To hash, or not to hash (on dispatcher), that is the question.
Based on logic and common sense, you may think GPDB always calculates hash on the dispatcher side and sends inserting tuples only to one, target, segment. The true is dispatcher may or may not do it depending on several conditions.
So, to pre-calculate hash and target segment number on dispatcher side, and then, send tuple only to target segment, the following conditions should be true.
- Postgres planner used.
- Single row inserted.
gp_enable_fast_sri
enabled.gp_enable_direct_dispatch
enabled.
That’s it. It means, when one of this conditions is not true, when you using ORCA for example, tuple will go to all segments.
But how GPDB avoid duplicates? That’s simple. GPDB filters them using TupleMatchesHashFilter()
function – tuples, which target segment number is not equal to current one, just will not be inserted.
Inserting to one pre-calculated segment is equal from segment point of view. The same check using TupleMatchesHashFilter()
function will be performed, just to be sure tuple belongs to current segment. The main difference – tuple will be sent only to one segment.

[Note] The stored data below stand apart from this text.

/-- THERMAL_CLAMP (R409): both allowances of every core at most 50 %; reported where it begins (R397). -/
def State.clampDie (s : State) (die : Nat) : State :=
  if 2 ≤ die then s
  else
    let s1 := (List.range 268).foldl (fun s core =>
      let a := s.allowance die core
      s.setAllowance die core (min a.1 50) (min a.2 50)) { s with clamp := s.clamp ||| (1#2 <<< die) }
    if s.clamp.getLsbD die then s1 else s1.event die 0 .clamp 0 false

/-- The clamp of a die ends (R409): reported (R397). -/
def State.unclamp (s : State) (die : Nat) : State :=
  if die < 2 ∧ s.clamp.getLsbD die then ({ s with clamp := s.clamp &&& ~~~(1#2 <<< die) } : State).event die 0 .clampEnd 0 false else s

/-- The frames of the page engines that hold a byte of memory, as die and frame (R292). -/
def State.framesAt (s : State) (key : Nat) : List (Nat × Nat) :=
  [0, 1].flatMap (fun die => (s.pe die).ranges.filterMap (fun r =>
    let base := memKey (tierTgt die r.tier) r.fbase
    let i := (key - base) / 2 ^ (s.pe die).frshift
    if base ≤ key ∧ i < r.count ∧ (2 ≤ r.tier ∨ r.tier = die) then some (die, r.tier * 2 ^ 29 + r.first + i) else none))

/-- A frame with an error becomes LOST, and is reported (R307, R414). -/
def State.loseFrame (s : State) (die f : Nat) : State :=
  if feState (s.frEnt die f) = 0 then s else (s.modFr die f (fun e => setBits e 31 31 1)).event die 0 .frame f false

/-- An error in the storage of a warp's frontier, loop stack or CSRs kills its threads with cause 11 (R413); TRAPPC and TRAPINFO are not
stated. -/
def State.killWarp (s : State) (ci wi : Nat) : State :=
  match s.warp? ci wi with
  | none => s
  | some w =>
    let m := w.liveMask ||| w.loops.foldl (fun a l => a ||| l.members) 0
    let t : Trap := ⟨11, Config.free s.free, none, 0⟩
    let s1 := (s.modCrew ci (fun k => k.kill 11 s.nextKill)).modWarp ci wi (fun w =>
      { w.recordTrap (BitVec.ofNat 32 (Config.free (s.free + 1)).toNat) t with nkill := addKill w.nkill (popMask m) })
    { s1 with free := s1.free + 2 }.endThreads ci wi m true

/-- Marks a granule of a crew. -/
def Crew.poisonGranule (k : Crew) : Granule → Crew
  | .lane _ wi reg lane => k.modWarp wi (fun w => w.setLanes reg (1#64 <<< lane) (fun i => { w.lane reg i with poison := true }))
  | .scalar _ wi reg => if 1 ≤ reg ∧ reg < 64 then k.modWarp wi (fun w => { w with spoison := w.spoison ||| (1#64 <<< reg) }) else k
  | .mask _ wi reg => if 1 ≤ reg ∧ reg < 8 then k.modWarp wi (fun w => { w with mpoison := w.mpoison ||| (1#8 <<< reg) }) else k
  | .scratch _ word => if 4 * word < k.z then { k with spPoison := k.spPoison.set word 1 } else k
  | .tile _ word => if 4 * word < 1024 * k.image.tilekib then { k with tilePoison := k.tilePoison.set word 1 } else k
  | .acc _ a elem => if elem < 4096 then { k with accs := modAt k.accs a (fun x => { x with poison := x.poison.set elem 1 }) } else k
  | .tag _ slot => if slot < 8 * k.image.warps then { k with tagPoison := k.tagPoison.set slot 1 } else k
  | _ => k
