-- ==== Sys2Proof/Machine/Core.lean ====
section
/-! DEFINITION. The model behind the host's interface. -/
noncomputable def Sys2Proof.core : Host.Core := { State := Sys2Proof.Machine.State, Fault := Sys2Proof.Machine.Fault, Refusal := Sys2Proof.Machine.Refusal, step := Sys2Proof.Machine.step, reset := Sys2Proof.Machine.State.reset }
end

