-- ==== Sys2Proof/Certificates/Slice0/Obligations.lean ====
section
/-! DEFINITION. The statements for the provers, and the words they are written in. A statement of what an instruction
does says when it completes (`Runs`): it issues, its conditions hold, and `exec` answers the one next state given. -/
namespace Sys2Proof.Claims
open Sys2Proof.Machine

/-- `e` is the environment in which the thread context whose turn it is issues `i` (R86, R89, R94), in a kind of program that
takes it (R68, R268). -/
structure Issues (s : State) (i : Instr) (e : Env) : Prop where
  cur : s.cur = some e.who
  env : s.env? e.who (hdrOf i) = some e
  takes : i.takenBy e.eng = true

/-- The threads of the issuing entry go on at the next group; a context's loop ends are passed (R96, R267). -/
def after (e : Env) (t : State) : State := (t.jump e e.npc).ctxSettle e.who

/-- Wherever `i` issues and `pre` holds, it completes with the state `post`. -/
def Runs (i : Instr) (pre : State → Env → Prop) (post : State → Env → State) : Prop :=
  ∀ s e, Issues s i e → pre s e → exec i s = .next (post s e)

/-- Every lane that the sources read is full, with no producer outstanding and no poison (R117, R118, R413). -/
def Readable (w : Warp) (xs : List Src) : Prop :=
  ∀ x ∈ xs, ∀ l ∈ lanesOf x.lanes, (w.lane x.reg l).f = true ∧ (w.lane x.reg l).pend = false ∧ (w.lane x.reg l).poison = false

/-- No lane of the mask in these registers has a producer outstanding (R64). -/
def FreeLanes (w : Warp) (rs : List Nat) (m : W64) : Prop := ∀ r ∈ rs, ∀ l ∈ lanesOf m, (w.lane r l).pend = false

/-- The registers lie below the crew's allocation (R115). -/
def InRange (e : Env) (rs : List Nat) : Prop := ∀ r ∈ rs, r < e.k.image.regs

/-- A scalar register can be read: s0, or no producer outstanding and no poison (R125, R413). -/
def SReady (s : State) (e : Env) (r : Nat) : Prop :=
  r = 0 ∨ ((s.scal e.who).2.1.getLsbD r = false ∧ (s.scal e.who).2.2.getLsbD r = false)

/-- A scalar register can be written: s0, or no producer outstanding (R125). -/
def SFree (s : State) (e : Env) (r : Nat) : Prop := r = 0 ∨ (s.scal e.who).2.1.getLsbD r = false

/-- A mask register can be read (R128, R413). -/
def MReady (w : Warp) (r : Nat) : Prop := r = 0 ∨ w.mpoison.getLsbD r = false

/-- The value of a mask register: m0 is the thread mask of the issuing entry (R128). -/
def mval (e : Env) (w : Warp) (r : Nat) : W64 := if r = 0 then e.m0 else w.mregs.getD (r - 1) 0

/-- Both sources of a V3 word. -/
def two (o : OpV3) (v : VEnv) : List Src := [v.src o.vs1 o.e1, v.src o.vs2 o.e2]

/-- The one source of a V3 word. -/
def one (o : OpV2) (v : VEnv) : List Src := [v.src o.vs1 o.e1]

/-- An integer result of two registers: S = 0, F = 1 (R35, R135). -/
def int2 (o : OpV3) (f : W32 → W32 → W32) (v : VEnv) (l : Nat) : Lane :=
  ⟨f (v.w.lane o.vs1.toNat l).data (v.w.lane o.vs2.toNat l).data, false, true, false, false⟩

/-- An integer result of a register and an immediate (R141). -/
def intI (o : OpVI) (f : W32 → W32 → W32) (v : VEnv) (l : Nat) : Lane :=
  ⟨f (v.w.lane o.vs1.toNat l).data (viImm o.imm9 o.pfx o.lim), false, true, false, false⟩

/-- A floating-point result of two operands read under R37 and FTZ, flushed under FTZ.VOUT (R43, R145). -/
def fp2 (o : OpV3) (f : Nat → W32 → W32 → W32) (v : VEnv) (l : Nat) : Lane :=
  ⟨flush32 v.vout (f v.mode (v.fp o.vs1 l) (v.fp o.vs2 l)), false, true, false, false⟩

/-- A value clamped to a signed range of `n` bits. -/
def clamp (n : Nat) (x : Int) : BitVec n := BitVec.ofInt n (max (-(2 ^ (n - 1) : Int)) (min x (2 ^ (n - 1) - 1)))

/-- A function of 16 bits on each half of two lanes (R142). -/
def halves (f : BitVec 16 → BitVec 16 → BitVec 16) (a b : W32) : W32 :=
  f (a.extractLsb' 16 16) (b.extractLsb' 16 16) ++ f (a.setWidth 16) (b.setWidth 16)

/-- The add-compare-select of R143: the chosen sum, and bit 16 where it is the second. -/
def acs (second : Nat → Nat → Bool) (a b : W32) : W32 :=
  let p := min (a.toNat % 65536 + b.toNat % 65536) 65535
  let q := min (a.toNat / 65536 + b.toNat / 65536) 65535
  if second p q then BitVec.ofNat 32 (65536 + q) else BitVec.ofNat 32 p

Typical TupleMatchesHashFilter() backtrace
#0 TupleMatchesHashFilter (resultSlot=, resultNode=) at nodeResult.c:232 #1 ExecResult (node=node@entry=0x55f8676767f0) at nodeResult.c:233 #2 0x000055f8653f2f56 in ExecProcNode (node=node@entry=0x55f8676767f0) at execProcnode.c:929 #3 0x000055f8653ef962 in ExecutePlan (estate=0x55f867676128, planstate=0x55f8676767f0, operation=CMD_INSERT, numberTuples=0, direction=, dest=0x55f8676800d8) at execMain.c:2900 #4 0x000055f8653f00e6 in ExecutorRun (queryDesc=queryDesc@entry=0x55f86798d058, direction=direction@entry=ForwardScanDirection, count=count@entry=0) at execMain.c:912 #5 0x000055f8655b9079 in ProcessQuery (portal=portal@entry=0x55f86767b158, stmt=stmt@entry=0x55f86766e1e8, params=, dest=dest@entry=0x55f8676800d8, completionTag=completionTag@entry=0x7ffd3d107290 "") at pquery.c:296 #6 0x000055f8655b96bb in PortalRunMulti (portal=portal@entry=0x55f86767b158, isTopLevel=isTopLevel@entry=1 '\001', dest=dest@entry=0x55f8676800d8, altdest=altdest@entry=0x55f8676800d8, completionTag=completionTag@entry=0x7ffd3d107290 "") at pquery.c:1467 #7 0x000055f8655baa2e in PortalRun (portal=portal@entry=0x55f86767b158, count=count@entry=9223372036854775807, isTopLevel=isTopLevel@entry=1 '\001', dest=dest@entry=0x55f8676800d8, altdest=altdest@entry=0x55f8676800d8, completionTag=completionTag@entry=0x7ffd3d107290 "") at pquery.c:1029 #8 0x000055f8655b272e in exec_mpp_query ( query_string=query_string@entry=0x55f86766c466 "insert into t_test values('704ac2be373dafe8609dff66e23f325e','d17fdec1-ac94-4572-a844-9d54f21a081d');", serializedQuerytree=serializedQuerytree@entry=0x0, serializedQuerytreelen=serializedQuerytreelen@entry=0, serializedPlantree=serializedPlantree@entry=0x55f86766c4cc "7\002", serializedPlantreelen=serializedPlantreelen@entry=236, serializedParams=serializedParams@entry=0x0, serializedParamslen=0, serializedQueryDispatchDesc=0x55f86766c5b8 "s", serializedQueryDispatchDesclen=75, seqServerHost=0x55f86766c603 "127.0.1.1", seqServerPort=38837, localSlice=0) at postgres.c:1349 #9 0x000055f8655b7ee8 in PostgresMain (argc=, argv=argv@entry=0x55f867672e30, dbname=, username=) at postgres.c:5159 #10 0x000055f86554a19b in BackendRun (port=0x55f8676834b0) at postmaster.c:6732 #11 BackendStartup (port=0x55f8676834b0) at postmaster.c:6406 #12 ServerLoop () at postmaster.c:2444 #13 0x000055f86554bb28 in PostmasterMain (argc=, argv=) at postmaster.c:1528 #14 0x000055f8651d3340 in main (argc=12, argv=0x55f8676499b0) at main.c:206
From the dispatcher point of view, direct inserting to one target segment, obviously assumes hash calculation. directDispatchCalculateHash()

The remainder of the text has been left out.